Its development team, Devnull, won second prize in the Beosin-backed Hack-a-Ton hackathon in July this year, and will support more TRON-related data analysis in the future.

The Present and Future of TON

At present, TON is vigorously developing the DeFi ecosystem. This year, TON has hosted two major hackathons, both with DeFi-related themes. Beosin, as the exclusive security partner for Hack-a-ton x DWF Labs x AWS, provides workshop guidance and weekly Q&A to solve the challenges of developers building TON ecosystem projects.

Beosin becomes a TON hackathon partner

In addition, TON vigorously holds community gatherings and developer training camps in various regions, aiming to attract more developers to participate in the construction of the TON ecosystem. **Beosin hosted TON offline meetups as local partners in Singapore and Bali in July and August this year, and conducted contract development training and security audit discounts for winning projects for the participating teams of Tact BootCamp in Seoul. **

Beosin works with the TON community

At the same time as the second hackathon, TON opened the application for the ecological project liquidity incentive program on June 6 to support the DeFi project parties of the TON ecosystem and attract more users.

Telegram trading bots such as Unibot and Banana Gun are not difficult to support the trading of TON ecological tokens.

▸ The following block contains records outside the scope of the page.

/-- Something of a team is on its way that a forced save waits for. -/
def mustFinish (s : State) (key : Nat) (t : Team) : Bool :=
  let l := (takeBack s key t).map (·.id)
  (s.reqs.any fun r => r.team = key && r.stage ≠ .pannier && !r.polls && !l.contains r.op) ||
  undrained { s with reqs := [] } key { t with front := t.front.filter fun e => !e.wait.any fun w => match w with
    | .op id _ => l.contains id
    | _ => false }

/-- A forced save takes the instructions that have not completed into the replay queue (15 R273, R277). -/
def takeUnfinished (s : State) (key : Nat) : State :=
  match team? s key with
  | none => s
  | some t =>
    let l := takeBack s key t
    withdraw (onTeam s key fun t => { t with
      replayQ := l.map (asReplay s) ++ t.replayQ
      replayWait := if l = [] then t.replayWait else false }) l

/-- A team that is to stop is captured if it can be. -/
def captureTeam (s : State) (key : Nat) (t : Team) : Team :=
  if t.captured || t.live = 0 || !(t.stopReq || t.force) || lateDue t then t
  else if t.place.isNone then { t with captured := true }
  else if t.replayQ = [] && t.front ≠ [] && t.front.all atPark then { t with captured := true }
  else
    let force := t.force || onlyWaits t
    if force && t.chain = 0 && !mustFinish s key t && !s.cur.any (fun u => u.team = key) then { t with force := true, captured := true }
    else { t with force := force }

/-- Every team that is to stop is captured if it can be; one that is force-saved takes what it has not completed with it. -/
def captures (s : State) : State :=
  let forced := s.teams.filter fun kt => !kt.2.captured && (captureTeam s kt.1 kt.2).captured && (captureTeam s kt.1 kt.2).force
  let s := { s with teams := s.teams.map fun kt => (kt.1, captureTeam s kt.1 kt.2) }
  (forced.map (·.1)).foldl takeUnfinished s

/-! ## The drain (07 R132 step 2, 16 R288, R292, 18 R302) -/

/-- Members of a four-in-hand of the crew that still wait for partners. -/
def waitingMembers (s : State) (ck : Nat) : List MatOp := s.mats.filter fun m => crewOf m.team = ck && partnerWait s m && !m.stage.started

/-- A team of the crew has nothing on its way. -/
def teamQuiet (s : State) (key : Nat) (t : Team) : Bool :=
  teamDrained s key && t.captured && !lateDue t &&
  t.front.all fun e => e.wait.all fun w =>
    match w with
    | .op .. | .accept _ | .member _ | .service _ | .remote .. => false
    | _ => true

/-- A crew has a proposal that has not resolved, of a team that has ended too (16 R288). -/
def crewProposing (s : State) (ck : Nat) : Bool :=
  s.cores.any fun k => k.2.outgoing.any fun p => crewOf p.2.team = ck && p.2.outcome.isNone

Beosin's EagleEye on-chain monitoring platform also plans to launch Telegram bot in the future to provide users with fast project information and data query. At present, EagleEye has supported the analysis of the giant whale address on the chain, detected contract risks, monitored the project social media platform, and provided users with comprehensive project information.

In summary, with the gradual construction of the ecosystem and the advantages of TON on the mobile terminal, TON still has great potential and has a great opportunity to attract massive users to participate in its ecology in the future.